↓↓↓

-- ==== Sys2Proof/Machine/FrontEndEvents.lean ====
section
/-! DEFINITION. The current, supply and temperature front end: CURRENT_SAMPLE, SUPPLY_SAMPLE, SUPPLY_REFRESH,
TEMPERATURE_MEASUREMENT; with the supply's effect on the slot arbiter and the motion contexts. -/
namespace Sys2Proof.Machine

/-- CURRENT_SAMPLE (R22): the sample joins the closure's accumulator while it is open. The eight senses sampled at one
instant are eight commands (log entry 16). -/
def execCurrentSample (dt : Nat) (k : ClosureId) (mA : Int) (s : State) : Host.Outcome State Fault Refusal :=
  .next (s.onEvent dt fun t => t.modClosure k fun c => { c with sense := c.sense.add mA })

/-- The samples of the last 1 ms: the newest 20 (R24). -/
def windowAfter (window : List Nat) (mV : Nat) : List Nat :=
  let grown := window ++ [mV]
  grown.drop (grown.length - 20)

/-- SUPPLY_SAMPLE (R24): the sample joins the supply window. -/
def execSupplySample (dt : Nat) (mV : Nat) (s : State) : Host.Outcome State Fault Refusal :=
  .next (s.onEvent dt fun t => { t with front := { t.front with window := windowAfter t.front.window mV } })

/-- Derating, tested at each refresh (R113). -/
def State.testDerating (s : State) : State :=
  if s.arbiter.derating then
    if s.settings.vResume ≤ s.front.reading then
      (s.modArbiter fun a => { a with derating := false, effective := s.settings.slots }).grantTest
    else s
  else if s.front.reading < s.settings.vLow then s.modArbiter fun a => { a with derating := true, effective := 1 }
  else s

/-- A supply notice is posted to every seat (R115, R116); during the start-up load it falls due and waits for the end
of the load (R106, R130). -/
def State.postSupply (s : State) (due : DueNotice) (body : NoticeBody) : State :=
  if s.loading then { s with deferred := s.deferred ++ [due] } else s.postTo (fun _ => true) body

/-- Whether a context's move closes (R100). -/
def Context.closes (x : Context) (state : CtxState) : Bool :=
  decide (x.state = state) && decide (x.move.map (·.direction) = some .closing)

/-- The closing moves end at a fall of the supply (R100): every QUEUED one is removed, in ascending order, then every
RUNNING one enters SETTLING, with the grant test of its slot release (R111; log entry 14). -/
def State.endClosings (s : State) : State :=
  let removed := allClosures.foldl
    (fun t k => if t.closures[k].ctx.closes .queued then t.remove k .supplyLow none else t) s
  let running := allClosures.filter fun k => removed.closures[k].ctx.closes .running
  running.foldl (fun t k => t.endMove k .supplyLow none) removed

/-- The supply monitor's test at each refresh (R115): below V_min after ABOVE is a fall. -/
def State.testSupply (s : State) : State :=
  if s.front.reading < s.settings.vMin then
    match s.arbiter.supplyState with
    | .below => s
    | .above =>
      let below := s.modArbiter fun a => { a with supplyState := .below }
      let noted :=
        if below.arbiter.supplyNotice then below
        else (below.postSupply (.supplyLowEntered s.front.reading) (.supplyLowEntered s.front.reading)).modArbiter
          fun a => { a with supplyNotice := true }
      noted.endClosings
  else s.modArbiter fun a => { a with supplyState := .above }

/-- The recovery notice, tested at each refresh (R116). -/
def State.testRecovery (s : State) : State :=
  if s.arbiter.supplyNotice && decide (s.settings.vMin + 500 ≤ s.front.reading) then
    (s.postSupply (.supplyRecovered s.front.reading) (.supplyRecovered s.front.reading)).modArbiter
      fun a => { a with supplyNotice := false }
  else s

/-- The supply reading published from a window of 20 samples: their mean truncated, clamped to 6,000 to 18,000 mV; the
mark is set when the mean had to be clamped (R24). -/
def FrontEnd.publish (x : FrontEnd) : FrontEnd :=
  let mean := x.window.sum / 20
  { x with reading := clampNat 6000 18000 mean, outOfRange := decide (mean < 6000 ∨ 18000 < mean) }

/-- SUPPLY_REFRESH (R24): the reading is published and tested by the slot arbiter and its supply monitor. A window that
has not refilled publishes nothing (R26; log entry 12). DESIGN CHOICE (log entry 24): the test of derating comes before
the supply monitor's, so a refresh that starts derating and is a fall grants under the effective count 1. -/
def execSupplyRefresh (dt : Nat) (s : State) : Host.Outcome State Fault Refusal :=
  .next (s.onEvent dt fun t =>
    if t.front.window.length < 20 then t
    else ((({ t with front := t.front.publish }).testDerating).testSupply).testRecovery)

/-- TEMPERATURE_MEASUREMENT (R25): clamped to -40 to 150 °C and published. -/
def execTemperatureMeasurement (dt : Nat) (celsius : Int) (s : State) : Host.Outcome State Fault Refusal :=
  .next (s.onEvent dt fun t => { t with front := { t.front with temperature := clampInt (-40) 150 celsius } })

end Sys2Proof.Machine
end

↑↑↑
↓↓↓

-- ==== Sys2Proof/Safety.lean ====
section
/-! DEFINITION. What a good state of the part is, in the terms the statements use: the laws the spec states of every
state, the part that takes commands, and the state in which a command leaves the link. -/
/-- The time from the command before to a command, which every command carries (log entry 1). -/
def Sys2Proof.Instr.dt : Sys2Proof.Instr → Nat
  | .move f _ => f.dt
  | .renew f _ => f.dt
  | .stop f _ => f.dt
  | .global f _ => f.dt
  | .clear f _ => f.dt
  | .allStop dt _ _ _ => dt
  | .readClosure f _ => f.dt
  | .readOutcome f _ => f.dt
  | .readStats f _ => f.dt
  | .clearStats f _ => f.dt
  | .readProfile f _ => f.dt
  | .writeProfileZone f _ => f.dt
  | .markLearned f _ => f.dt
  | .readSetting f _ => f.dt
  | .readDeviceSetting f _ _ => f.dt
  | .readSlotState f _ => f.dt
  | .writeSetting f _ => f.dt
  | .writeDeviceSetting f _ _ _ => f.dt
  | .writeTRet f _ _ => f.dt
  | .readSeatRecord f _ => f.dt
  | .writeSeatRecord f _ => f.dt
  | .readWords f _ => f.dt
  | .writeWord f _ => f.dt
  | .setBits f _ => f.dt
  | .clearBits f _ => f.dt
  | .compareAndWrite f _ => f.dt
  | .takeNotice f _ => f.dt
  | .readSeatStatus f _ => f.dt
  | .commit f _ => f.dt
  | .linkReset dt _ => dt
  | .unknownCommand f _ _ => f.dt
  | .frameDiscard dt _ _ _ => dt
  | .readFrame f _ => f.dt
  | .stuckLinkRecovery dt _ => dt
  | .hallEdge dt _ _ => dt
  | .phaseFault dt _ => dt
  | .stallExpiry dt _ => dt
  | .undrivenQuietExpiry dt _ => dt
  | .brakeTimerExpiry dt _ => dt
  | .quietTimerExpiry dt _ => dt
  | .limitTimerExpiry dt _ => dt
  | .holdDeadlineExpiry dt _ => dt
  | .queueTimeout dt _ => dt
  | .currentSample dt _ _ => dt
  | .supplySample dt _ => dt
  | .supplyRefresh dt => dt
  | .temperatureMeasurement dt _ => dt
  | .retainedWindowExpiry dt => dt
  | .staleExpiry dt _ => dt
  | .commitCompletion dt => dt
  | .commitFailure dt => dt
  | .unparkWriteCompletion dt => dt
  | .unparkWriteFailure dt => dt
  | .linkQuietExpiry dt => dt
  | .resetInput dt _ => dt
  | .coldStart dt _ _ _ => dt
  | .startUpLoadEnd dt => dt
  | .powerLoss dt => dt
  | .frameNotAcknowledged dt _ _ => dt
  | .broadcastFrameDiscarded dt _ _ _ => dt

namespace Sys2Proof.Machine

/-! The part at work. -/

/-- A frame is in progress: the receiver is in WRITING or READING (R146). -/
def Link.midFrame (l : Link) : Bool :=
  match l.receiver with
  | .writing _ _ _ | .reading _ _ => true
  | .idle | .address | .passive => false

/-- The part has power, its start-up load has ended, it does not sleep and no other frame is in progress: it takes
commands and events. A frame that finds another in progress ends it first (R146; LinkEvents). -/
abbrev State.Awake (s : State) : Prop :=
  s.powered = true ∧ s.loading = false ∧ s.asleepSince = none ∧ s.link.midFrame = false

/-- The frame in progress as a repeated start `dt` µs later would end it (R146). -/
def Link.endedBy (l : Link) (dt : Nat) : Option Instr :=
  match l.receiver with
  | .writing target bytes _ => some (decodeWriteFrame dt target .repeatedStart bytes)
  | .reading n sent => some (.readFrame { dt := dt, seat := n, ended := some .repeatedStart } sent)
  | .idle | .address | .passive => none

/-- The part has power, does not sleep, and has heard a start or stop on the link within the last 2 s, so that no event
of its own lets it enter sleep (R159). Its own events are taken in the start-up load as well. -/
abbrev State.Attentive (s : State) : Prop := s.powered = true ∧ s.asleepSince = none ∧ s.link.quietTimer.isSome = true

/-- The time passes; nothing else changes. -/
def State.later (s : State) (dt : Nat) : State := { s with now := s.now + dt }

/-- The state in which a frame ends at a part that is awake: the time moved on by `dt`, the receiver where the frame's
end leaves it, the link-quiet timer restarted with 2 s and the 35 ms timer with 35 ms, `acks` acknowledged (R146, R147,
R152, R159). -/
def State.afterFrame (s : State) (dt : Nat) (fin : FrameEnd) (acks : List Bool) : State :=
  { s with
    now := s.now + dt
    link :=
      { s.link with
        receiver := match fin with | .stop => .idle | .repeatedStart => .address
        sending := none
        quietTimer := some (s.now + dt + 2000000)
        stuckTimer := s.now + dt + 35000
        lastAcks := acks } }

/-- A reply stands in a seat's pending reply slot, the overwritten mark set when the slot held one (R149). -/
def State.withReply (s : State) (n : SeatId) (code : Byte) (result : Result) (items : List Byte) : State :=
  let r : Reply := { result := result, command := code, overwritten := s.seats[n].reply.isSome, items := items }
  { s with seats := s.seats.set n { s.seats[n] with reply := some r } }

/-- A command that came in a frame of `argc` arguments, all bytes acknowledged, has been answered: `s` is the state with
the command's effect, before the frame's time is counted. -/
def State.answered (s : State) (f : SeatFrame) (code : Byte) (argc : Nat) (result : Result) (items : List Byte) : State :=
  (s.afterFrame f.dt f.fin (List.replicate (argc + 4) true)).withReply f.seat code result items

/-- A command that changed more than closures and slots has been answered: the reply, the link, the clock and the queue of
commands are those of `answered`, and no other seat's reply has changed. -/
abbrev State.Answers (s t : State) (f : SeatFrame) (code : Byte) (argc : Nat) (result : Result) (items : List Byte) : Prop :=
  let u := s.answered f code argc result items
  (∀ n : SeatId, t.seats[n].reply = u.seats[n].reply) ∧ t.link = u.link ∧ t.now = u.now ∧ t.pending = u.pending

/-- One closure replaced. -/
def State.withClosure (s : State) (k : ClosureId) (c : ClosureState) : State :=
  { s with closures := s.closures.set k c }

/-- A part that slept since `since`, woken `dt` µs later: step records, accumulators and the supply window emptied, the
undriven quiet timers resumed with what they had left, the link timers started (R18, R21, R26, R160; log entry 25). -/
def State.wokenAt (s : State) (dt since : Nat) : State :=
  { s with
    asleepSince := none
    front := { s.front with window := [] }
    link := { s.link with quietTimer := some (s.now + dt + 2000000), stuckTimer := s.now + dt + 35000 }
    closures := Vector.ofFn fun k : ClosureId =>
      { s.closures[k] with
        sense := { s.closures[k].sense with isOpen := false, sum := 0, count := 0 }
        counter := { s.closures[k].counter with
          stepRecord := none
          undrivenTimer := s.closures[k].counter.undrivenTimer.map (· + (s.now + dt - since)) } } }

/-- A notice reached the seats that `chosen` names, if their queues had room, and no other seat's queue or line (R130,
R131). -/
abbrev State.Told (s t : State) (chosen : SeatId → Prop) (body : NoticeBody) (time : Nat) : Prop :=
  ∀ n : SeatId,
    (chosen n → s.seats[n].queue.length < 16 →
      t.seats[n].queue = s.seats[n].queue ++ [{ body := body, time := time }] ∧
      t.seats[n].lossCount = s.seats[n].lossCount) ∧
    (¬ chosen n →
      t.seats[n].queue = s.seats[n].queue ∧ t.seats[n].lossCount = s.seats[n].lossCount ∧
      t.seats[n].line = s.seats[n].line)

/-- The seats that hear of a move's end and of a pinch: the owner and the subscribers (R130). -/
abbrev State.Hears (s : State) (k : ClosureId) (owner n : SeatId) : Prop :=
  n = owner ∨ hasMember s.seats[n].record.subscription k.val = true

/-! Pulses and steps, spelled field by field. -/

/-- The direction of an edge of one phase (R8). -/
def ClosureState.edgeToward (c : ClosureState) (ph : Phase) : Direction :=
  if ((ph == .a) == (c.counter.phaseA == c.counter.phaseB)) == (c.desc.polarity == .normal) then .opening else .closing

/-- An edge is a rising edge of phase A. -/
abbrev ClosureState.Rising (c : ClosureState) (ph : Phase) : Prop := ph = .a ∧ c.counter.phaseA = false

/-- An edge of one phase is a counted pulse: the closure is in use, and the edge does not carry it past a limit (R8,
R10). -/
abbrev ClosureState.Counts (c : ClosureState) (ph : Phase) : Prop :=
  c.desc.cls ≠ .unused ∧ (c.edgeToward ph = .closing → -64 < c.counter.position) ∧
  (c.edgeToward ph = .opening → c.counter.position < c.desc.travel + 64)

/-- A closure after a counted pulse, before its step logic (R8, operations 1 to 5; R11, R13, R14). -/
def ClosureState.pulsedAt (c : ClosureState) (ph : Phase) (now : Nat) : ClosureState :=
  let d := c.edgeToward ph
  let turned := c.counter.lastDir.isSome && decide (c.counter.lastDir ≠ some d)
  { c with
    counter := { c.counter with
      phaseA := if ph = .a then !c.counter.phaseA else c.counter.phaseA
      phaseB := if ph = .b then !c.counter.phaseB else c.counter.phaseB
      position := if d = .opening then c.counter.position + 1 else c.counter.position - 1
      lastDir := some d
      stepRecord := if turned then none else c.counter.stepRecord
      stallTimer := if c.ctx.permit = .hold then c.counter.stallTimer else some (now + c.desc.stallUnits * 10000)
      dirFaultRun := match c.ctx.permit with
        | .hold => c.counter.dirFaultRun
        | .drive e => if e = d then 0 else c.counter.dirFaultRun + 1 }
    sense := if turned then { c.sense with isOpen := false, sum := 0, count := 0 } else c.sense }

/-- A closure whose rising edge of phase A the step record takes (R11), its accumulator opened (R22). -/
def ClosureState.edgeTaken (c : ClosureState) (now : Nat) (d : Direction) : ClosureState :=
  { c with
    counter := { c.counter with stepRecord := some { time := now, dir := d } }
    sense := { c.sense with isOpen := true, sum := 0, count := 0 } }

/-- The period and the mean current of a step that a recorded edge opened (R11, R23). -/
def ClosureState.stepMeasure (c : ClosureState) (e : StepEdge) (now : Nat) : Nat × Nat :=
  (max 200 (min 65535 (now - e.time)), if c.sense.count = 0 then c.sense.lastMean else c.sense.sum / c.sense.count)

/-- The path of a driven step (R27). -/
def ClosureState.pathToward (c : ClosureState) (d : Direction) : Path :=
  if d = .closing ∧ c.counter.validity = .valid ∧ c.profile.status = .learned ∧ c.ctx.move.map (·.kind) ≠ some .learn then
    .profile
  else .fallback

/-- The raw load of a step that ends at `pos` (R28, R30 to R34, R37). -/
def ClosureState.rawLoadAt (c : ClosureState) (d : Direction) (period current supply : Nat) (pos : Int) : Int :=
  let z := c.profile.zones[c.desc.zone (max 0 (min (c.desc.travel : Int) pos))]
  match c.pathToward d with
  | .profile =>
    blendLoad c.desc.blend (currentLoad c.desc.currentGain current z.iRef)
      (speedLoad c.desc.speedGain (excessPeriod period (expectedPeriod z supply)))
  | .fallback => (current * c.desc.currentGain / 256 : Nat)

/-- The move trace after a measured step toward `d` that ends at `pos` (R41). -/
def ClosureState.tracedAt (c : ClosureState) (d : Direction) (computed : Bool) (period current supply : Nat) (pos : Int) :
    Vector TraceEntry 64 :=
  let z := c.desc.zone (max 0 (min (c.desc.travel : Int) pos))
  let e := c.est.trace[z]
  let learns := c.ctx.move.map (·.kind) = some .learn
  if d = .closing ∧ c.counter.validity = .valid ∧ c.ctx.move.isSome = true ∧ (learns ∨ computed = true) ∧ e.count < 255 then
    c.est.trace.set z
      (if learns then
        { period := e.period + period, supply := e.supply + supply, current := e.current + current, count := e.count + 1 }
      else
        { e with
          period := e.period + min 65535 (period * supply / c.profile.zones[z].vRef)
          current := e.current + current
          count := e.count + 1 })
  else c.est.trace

↑↑↑

■ PROBLEM REQUIREMENTS
List each line of the entries that holds the string "windowAfter".

■ EXERCISE ANSWER
def windowAfter (window : List Nat) (mV : Nat) : List Nat :=
  .next (s.onEvent dt fun t => { t with front := { t.front with window := windowAfter t.front.window mV } })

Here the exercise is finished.